For Dahlberg’s method, the population frequency of first cousin matings among all marriages must be known. In western societies, this rate is on the order of c = 0.001 [6], while in some eastern countries, it can be as high as c = 0.200 or higher [7]. For a range of these values, table 2 shows the efficiency of our map-based estimate versus the Dahlberg estimate, where efficiency is defined in the customary manner, that is, as the variance ratio, V(q̂D)/V(q̂). This ratio expresses the relative accuracy of the two estimates but, as outlined in the discussion, does not take into account the costs associated with sampling probands. For rare diseases (q ≤ 0.02) and small sample size (N ≤ 20), map-based estimation is seen to be always more efficient than the Dahlberg method (i.e. for any of the c values considered). For cousin marriage rates of c ≤ 0.10, the map-based estimate is generally more efficient except for small N and very large q. The differences in accuracy can be quite dramatic. For example, for a common allele frequency of 0.05 and c = 0.001, efficiency is 7.1 for N = 10, and 1,427 for N = 100. Thus, in most situations, the map-based estimate is clearly superior to Dahlberg’s estimate.

Table 2. Relative efficiency (accuracy) of map-based versus Dahlberg’s method of allele frequency estimation

Discussion

As shown above, for small to moderate sample sizes and traits that are not too common, our new method is more efficient than Dahlberg’s method. In practice, grandparents are often not typed and the number of probands in linkage studies of recessive traits tends to be rather small. Thus it is fortuitous that this is the situation in which our method shines.

Clearly, obtaining probands suitable for the map-based method requires more resources than obtaining probands for Dahlberg’s method. In principle, all relevant ancestors of the former probands must be genotyped but such data are difficult or costly to obtain. With very highly polymorphic markers, identity by state is almost equivalent to identity by descent so that it may be possible to obtain approximate solutions based on homozygosity versus heterozygosity at closely linked marker loci. Such approaches are under investigation.

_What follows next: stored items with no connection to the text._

-- ==== Sys2Proof/Certificates/Slice0/Obligations.lean ====
section
/-! DEFINITION. What is claimed of the model, for the provers: the general properties of a step first, then each family of commands in
the order of the spec's chapters. -/
open Sys2Proof Sys2Proof.Machine

/-- One step runs one command; the queue is the model's (log 2). -/
def Obligations.StepRunsFront : Prop :=
  ∀ (s : State) (c : Instr) (rest : List Instr), s.pending = c :: rest → step s = exec c { s with pending := rest }

/-- R84, as the step on an empty queue (log 4): the accumulator takes 5 ns plus RATE in units of 2^-32 ns and nothing is lost. -/
def Obligations.IdleStepIsOneCycle : Prop :=
  ∀ s : State, s.pending = [] → s.dev.acc < 5 * 2 ^ 32 →
    ∃ t, step s = .next t ∧ t = { s with dev := t.dev }
      ∧ ((t.dev.tick : Int) - s.dev.tick) * (5 * 2 ^ 32) + t.dev.acc = s.dev.acc + 5 * 2 ^ 32 + s.dev.s TBU.RATE 0 32
      ∧ t.dev.acc < 5 * 2 ^ 32 ∧ s.dev.tick ≤ t.dev.tick ∧ t.dev.tbu.cycles = s.dev.tbu.cycles + 1
      ∧ (s.dev.tbu.left = 0 → t.dev = { s.dev with
          tick := t.dev.tick, acc := t.dev.acc, tbu := { s.dev.tbu with cycles := t.dev.tbu.cycles } })

/-- The rows of the command table carry no encoding (00_scope.md). -/
def Obligations.NoWordSpellsACommand : Prop :=
  ∀ (s : State) (nbits w : Nat), decodeTableWord nbits w = none ∧ s.withFetchWord nbits w = s

/-- R503, R37: State.reset. Values that no table states are the model's (log 3). -/
def Obligations.ResetRegisters : Prop :=
  State.reset.pending = [] ∧ State.reset.bus = .idle ∧ State.reset.dev.mode = 2 ∧ State.reset.dev.crown = false
  ∧ ∀ k : Nat, State.reset.dev.w k = regReset k ∧ State.reset.cfg.w k = regReset k ∧ State.reset.cfg.sh k = regReset k
    ∧ State.reset.cfg.e k = regReset k ∧ State.reset.cfg.h k = 0

/-- R459 for regions 0 and 1; for regions 2 and 3 the model's choice (log 14). -/
def Obligations.ResetMemory : Prop := MemoryOk State.reset ∧ ∀ a, State.reset.store.byte a = 0

/-- Every command of the table has an effect: none faults, none is refused. -/
def Obligations.EveryCommandCompletes : Prop := ∀ (i : Instr) (s : State), ∃ t, exec i s = .next t ∧ t.pending = s.pending

/-- The invariant of the memories, over every command. -/
def Obligations.MemoryStaysCanonical : Prop := ∀ s t : State, MemoryOk s → step s = .next t → MemoryOk t

/-- The invariant of the register maps, over every command (log 1). -/
def Obligations.RegisterMapsStayCanonical : Prop :=
  RegistersOk State.reset ∧ ∀ s t : State, RegistersOk s → step s = .next t → RegistersOk t

/-- The frame of the memories, over all commands: touchesMemory names those that may change them. -/
def Obligations.MemoryFrame : Prop := ∀ (i : Instr) (s t : State), touchesMemory i = false → exec i s = .next t → t.store = s.store

/-- The frame of the configuration, over all commands: touchesRegisters names those that may change it. -/
def Obligations.ConfigurationFrame : Prop :=
  ∀ (i : Instr) (s t : State), touchesRegisters i = false → exec i s = .next t → t.cfg.live = s.cfg.live ∧ t.cfg.shadow = s.cfg.shadow

/-- R29. -/
def Obligations.ItemsInOrder : Prop :=
  ∀ l : List Item, (sortItems l).Perm l
    ∧ (sortItems l).Pairwise (fun a b => a.tick < b.tick ∨ (a.tick = b.tick ∧ a.source ≤ b.source))

/-- R30, R31. -/
def Obligations.SequenceCheck : Prop :=
  ∀ (st : SeqState) (l n : Nat), st.last = some l → l < 65536 → n < 65536 →
    (n = (l + 1) % 65536 → st.check n = (true, { st with last := some n }))
    ∧ (∀ g, 2 ≤ g → g < 32768 → n = (l + g) % 65536 → st.check n = (true, { st with last := some n, lost := st.lost + (g - 1) }))
    ∧ (n = l → st.check n = (false, { st with dup := st.dup + 1 }))
    ∧ (∀ g, 1 ≤ g → g ≤ 32768 → l = (n + g) % 65536 → st.check n = (false, { st with reorder := st.reorder + 1 }))

/-- R11, Table 0.5. -/
def Obligations.ValidItems : Prop :=
  ∀ bits : Nat, bits < 512 →
    ((quality bits).getLsbD 0 = true → (quality bits).getLsbD 1 = false ∧ (quality bits).getLsbD 2 = false
      ∧ (quality bits).getLsbD 4 = false ∧ (quality bits).getLsbD 7 = false)
    ∧ (∀ j, 1 ≤ j → j ≤ 7 → (quality bits).getLsbD j = bits.testBit j)
    ∧ ∀ i : Item, itemValid i = i.quality.getLsbD 0

/-- R8. -/
def Obligations.LittleEndian : Prop := ∀ n v : Nat, (leBytes n v).length = n ∧ leNat (leBytes n v) = v % 256 ^ n

/-- R60, with the boundary at the multiple of 200 000 that follows the last one (R59). -/
def Obligations.BeatNumber : Prop :=
  (∀ s : State, s.dev.pwr.asleep = 0 → s.dev.pwr.phase ≠ 0 → s.dev.mode = 2 → s.dev.stu.ended = true → s.dev.esc.loaded = false →
    ∃ t, exec .beatBoundary s = .next t ∧ t = { s with dev := t.dev } ∧ t.dev.mode = 3 ∧ t.dev.esc.loaded = true
      ∧ t.dev.esc.boundary = (s.dev.esc.boundary / 200000 + 1) * 200000 ∧ t.dev.tick = max s.dev.tick t.dev.esc.boundary
      ∧ t.dev.esc.beat = t.dev.esc.boundary / 200000 % 2 ^ 48 ∧ t.dev.w ESC.BEAT_SLIP = 0)
  ∧ (∀ d : Dev, d.esc.loaded = true → d.numberBeat.esc.beat = (d.esc.beat + 1) % 2 ^ 48
      ∧ (d.esc.slipLive = false → d.numberBeat.w ESC.BEAT_SLIP = 0)
      ∧ (d.esc.slipLive = true → d.numberBeat.w ESC.BEAT_SLIP
          = BitVec.ofInt 32 (((d.esc.boundary / 200000 : Nat) : Int) - d.numberBeat.esc.beat)))
  ∧ (∀ s : State, (s.dev.pwr.asleep ≠ 0 ∨ s.dev.pwr.phase = 0) → exec .beatBoundary s = .next s)
  ∧ ∀ s : State, s.dev.pwr.asleep = 0 → s.dev.pwr.phase ≠ 0 → s.dev.mode ≠ 2 → s.dev.b TBU.STATE 9 = false →
      let b := (s.dev.esc.boundary / 200000 + 1) * 200000
      exec .beatBoundary s = .next
        ({ s with dev := ({ s.dev.advanceTo b with esc := { s.dev.esc with boundary := b } } : Dev).numberBeat } : State).boundaryWork

/-- R514: commits follow the transition, and the registers in effect are those after the commits (R68). -/
def Obligations.BoundaryOrder : Prop :=
  (∀ s : State, 2 < (({ s.closeBeat with dev := s.closeBeat.dev.endRamp s.closeBeat.cfg } : State).modeStep).dev.mode →
    ∃ u : State, u = (({ s.closeBeat with dev := s.closeBeat.dev.endRamp s.closeBeat.cfg } : State).modeStep).boundaryCommits
      ∧ s.boundaryWork.cfg.live = u.cfg.live ∧ s.boundaryWork.store = u.store ∧ s.boundaryWork.cfg.esc = onPages [pageESC] u.cfg.live)
  ∧ (∀ (s : State) (cause target : Nat), firstWanted s.cfg s.dev = some (cause, target) → lockoutAsked s.cfg s.dev = false →
      ∃ d : Dev, s.settleModes = { s with dev := d.autoStep s.cfg cause target }
        ∧ d = { s.dev with modes := { s.dev.modes with openFrame := false, openSwap := false } })
  ∧ (∀ (s : State) (cause target : Nat), firstWanted s.cfg s.dev = some (cause, target) → lockoutAsked s.cfg s.dev = true →
      cause ≠ 0x0C → cause ≠ 0x0D → cause ≠ 0x0F → s.settleModes.dev.mode = 11)
  ∧ (∀ s : State, firstWanted s.cfg s.dev = none → s.dev.modes.request = none → s.settleModes.dev.mode = s.dev.mode
      ∧ s.settleModes.cfg = s.cfg)
  ∧ ∀ s : State, swapDue s.dev = false → s.dev.mode < 8 → s.modeStep = s.settleModes

/-- R40, R49, R78, R101, R191, R201, R347: what each does, and when it has nothing to do. -/
def Obligations.ModeCommands : Prop :=
  (∀ s : State, s.dev.b TBU.STATE 9 = true → s.dev.mode ≠ 2 → exec .timeStepInstant s = .next s.stepBoundary)
  ∧ (∀ s : State, s.dev.b TBU.STATE 9 = false → exec .timeStepInstant s = .next s)
  ∧ (∀ (s : State) (value : Word), s.dev.modes.request = none → journaling s.cfg s.dev = false →
      exec (.modeReq value) s = .next { s with bus := .done 0, dev := { s.dev with modes := { s.dev.modes with request := some value } } })
  ∧ (∀ (s : State) (value w : Word), s.dev.modes.request = some w → journaling s.cfg s.dev = false →
      ∃ t, exec (.modeReq value) s = .next t ∧ t.cfg = s.cfg ∧ t.store = s.store ∧ t.bus = .done 0 ∧ t.dev.modes.request = some value
        ∧ RegsKept [SYS.MODE_RESULT] s.dev t.dev ∧ t.dev.f SYS.MODE_RESULT 0 8 = 8 ∧ t.dev.f SYS.MODE_RESULT 8 4 = fld w 0 4
        ∧ t.dev.f SYS.MODE_RESULT 24 8 = (s.dev.f SYS.MODE_RESULT 24 8 + 1) % 256)
  ∧ (∀ (s : State) (t0 : Nat), s.dev.modes.neutralSince = some t0 → s.dev.b SYS.MODE 15 = true →
      exec .neutralWaitClear s = .next { s with dev := (s.dev.advanceTo (t0 + ticksPerSec / 2)).putB SYS.MODE 15 false })
  ∧ (∀ s : State, s.dev.modes.neutralSince = none → exec .neutralWaitClear s = .next s)
  ∧ (∀ s : State, s.dev.esc.loaded = true → 3 ≤ s.dev.mode → s.dev.esc.beat % 10 = 0 → (∀ r ∈ s.dev.fus.frames.head?, r.beat ≠ s.dev.esc.beat) →
      exec (.fusFrameClose ()) s = .next ({ s with
        store := (closeFrame s.cfg s.store s.dev).1, dev := (closeFrame s.cfg s.store s.dev).2 } : State).frameClosed)
  ∧ (∀ s : State, (s.dev.esc.loaded = false ∨ s.dev.mode < 3 ∨ s.dev.esc.beat % 10 ≠ 0 ∨ ∃ r ∈ s.dev.fus.frames.head?, r.beat = s.dev.esc.beat) →
      exec (.fusFrameClose ()) s = .next s)
  ∧ (∀ s : State, coastOut s.dev = true → s.dev.modes.openSwap = true →
      exec .coastExpired s = .next { s with dev := { ((s.dev.putB FUS.SPLIT_STAT 1 true).event 0x1115).want (if inSplit s.dev then 9 else 10) 7 with
        modes := { (((s.dev.putB FUS.SPLIT_STAT 1 true).event 0x1115).want (if inSplit s.dev then 9 else 10) 7).modes with openFrame := false } } })
  ∧ (∀ s : State, coastOut s.dev = false → exec .coastExpired s = .next s)
  ∧ (∀ s : State, s.dev.prc.swap = none → exec .swapHandover s = .next s)
  ∧ ∀ (s : State) (x : SwapDev), s.dev.prc.swap = some x → x.atBeat ≤ s.dev.esc.beat →
      let d : Dev := { s.dev with prc := { s.dev.prc with swap := none } }
      let e := (d.handover s.cfg x).displaceRequest
      (d.crown = true → (d.handover s.cfg x).mode ≠ s.dev.mode → exec .swapHandover s = .next { s with dev := { e with
        modes := { e.modes with openSwap := false, openFrame := false, wanted := keepWanted e 5 } } })
      ∧ (d.crown = false → d.mode = 4 → latchFree d = true → exec .swapHandover s = .next { s with dev := d.takeOver s.cfg })
      ∧ (d.crown = false → d.mode ≠ 4 → exec .swapHandover s = .next { s with dev := d })

/-- R37, R57: what every transition shows. -/
def Obligations.ModeEntry : Prop :=
  ∀ (d : Dev) (c : Cfg) (new cause station : Nat), new = 6 ∨ new = 7 ∨ new = 8 → d.crown = true → d.mode ≠ 3 → cause = 3 →
    ∃ e : Dev, e = d.enterMode c new cause station
      ∧ e.f SYS.MODE 0 4 = new ∧ e.f SYS.MODE 4 4 = d.mode ∧ e.f SYS.MODE 16 8 = cause ∧ e.f SYS.MODE 8 5 = 0
      ∧ e.w SYS.MODE_ENTRY = wd d.esc.beat ∧ e.crown = true
      ∧ (⟨0x0120, d.tick, d.eventBeat, [(d.mode : Int), new, cause, station]⟩ : Occurrence) ∈ e.occ

/-- Table 2.4, Table 2.6, Table 2.8; the order of the checks is DEDUCED (log 21). -/
def Obligations.RequestCodes : Prop :=
  ∀ (c : Cfg) (d : Dev) (value : Word),
    (fld value 16 16 ≠ 0x6D0E → requestCode c d value = (5, 0))
    ∧ (fld value 16 16 = 0x6D0E → d.mode = 11 → requestCode c d value = (7, 0))
    ∧ (fld value 16 16 = 0x6D0E → d.mode = 4 → 6 ≤ fld value 0 4 → fld value 0 4 ≤ 10 → requestCode c d value = (6, 0))
    ∧ (fld value 16 16 = 0x6D0E → d.mode = 3 → 7 ≤ fld value 0 4 → fld value 0 4 ≤ 10 → requestCode c d value = (3, 0))
    ∧ (fld value 16 16 = 0x6D0E → d.mode = 3 → fld value 0 4 = 6 → firstFailing c d [1, 2, 3, 10] = 0 → requestCode c d value = (0, 0))
    ∧ (fld value 16 16 = 0x6D0E → d.mode = 3 → fld value 0 4 = 6 → firstFailing c d [1, 2, 3, 10] ≠ 0 →
        requestCode c d value = (4, firstFailing c d [1, 2, 3, 10]))

/-- R66, R71. -/
def Obligations.PalletsInOrder : Prop :=
  ∀ l : List DuePallet, (sortPallets l).Perm l ∧ (sortPallets l).Pairwise (fun a b => palletBefore b a = false)

/-- R73, R71, for every action: PALLET_NONE shows it with no further effect. -/
def Obligations.LatePallets : Prop :=
  (∀ (d : Dev) (p : DuePallet) (rest : List DuePallet) (late start : Nat), d.esc.due = p :: rest →
    start = (match d.esc.issued with | none => p.tick + late | some t => max (p.tick + late) (t + 1)) →
      let e := ({ d with esc := { d.esc with due := rest, issued := some start } } : Dev).advanceTo start
      (start ≤ p.tick + 200 → d.takePallet p.action late = some (p, e))
      ∧ (p.tick + 200 < start → d.takePallet p.action late
          = some (p, (e.bump ESC.PAL_LATE_CNT).event 0x0304 [(p.wheel : Int), p.pallet, (start - p.tick : Nat)])))
  ∧ (∀ (d : Dev) (p : DuePallet) (rest : List DuePallet) (action late : Nat), d.esc.due = p :: rest → p.action ≠ action →
      d.takePallet action late = none)
  ∧ (∀ (d : Dev) (action late : Nat), d.esc.due = [] → d.takePallet action late = none)
  ∧ (∀ (s : State) (p : DuePallet) (rest : List DuePallet) (late : Nat), s.dev.esc.due = p :: rest → s.dev.esc.issued = none →
      p.action = 0 → late ≤ 200 → exec (.palletNone late) s = .next { s with
        dev := ({ s.dev with esc := { s.dev.esc with due := rest, issued := some (p.tick + late) } } : Dev).advanceTo (p.tick + late) })
  ∧ ∀ (s : State) (late : Nat), s.dev.esc.due = [] → exec (.palletNone late) s = .next s

/-- R75 to R77; PALLET_SYNC and SYNC_PULSE_END. The pulse's edge and end are cycles of the timebase clock (R75). -/
def Obligations.SyncPulses : Prop :=
  (∀ (s : State) (p : DuePallet) (e : Dev) (late : Nat), s.dev.takePallet 1 late = some (p, e) →
    let o := fld p.arg 0 4
    let x : SyncDev := Assoc.get {} e.esc.syncs o
    let edge := ((e.tbu.cycles : Int) + cyclesTo e p.tick).toNat
    let till := edge + fld p.arg 4 10 * ticksPerUs
    let d := e.triggered p.wheel p.tick
    (syncHeld s.cfg d o = true → exec (.palletSync late) s = .next { s with dev := d })
    ∧ (syncHeld s.cfg d o = false → x.active = false → exec (.palletSync late) s = .next { s with dev := { d with esc := { d.esc with
        syncs := Assoc.set {} d.esc.syncs o { active := true, until_ := till } } } })
    ∧ (syncHeld s.cfg d o = false → x.active = true → edge < x.until_ → exec (.palletSync late) s = .next { s with
        dev := (Dev.bump { d with esc := { d.esc with
          syncs := Assoc.set {} d.esc.syncs o { x with until_ := max x.until_ till } } } ESC.SYNC_OVL_CNT).event 0x0305 [(o : Int)] }))
  ∧ (∀ (s : State) (out : Fin 16) (x : SyncDev), Assoc.get {} s.dev.esc.syncs out.val = x → x.active = true →
      exec (.syncPulseEnd out) s = .next { s with dev := { s.dev.advanceCycles x.until_ with
        esc := { s.dev.esc with syncs := Assoc.set {} s.dev.esc.syncs out.val {} } } })
  ∧ ∀ (s : State) (out : Fin 16), (Assoc.get {} s.dev.esc.syncs out.val : SyncDev).active = false → exec (.syncPulseEnd out) s = .next s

For Dahlberg’s method, the population proportion of cousin marriages must be known. If it is unknown or inaccurate, this method presumably furnishes biased results. There is no such requirement for the map-based method.

Our approach focuses on one proband per family. In linkage studies of recessive traits, there is often more than one affected individual per shibship. We have not yet investigated how information from multiplex sibships could be used in the map-based method. This does not appear to be a simple problem.

The method introduced in this paper is tailored for a specific relationship of the parents. This relationship — first cousins — is the most common one among related parents in western civilizations. In other, for example, eastern populations, other relationships may be more common for which our method is not directly applicable.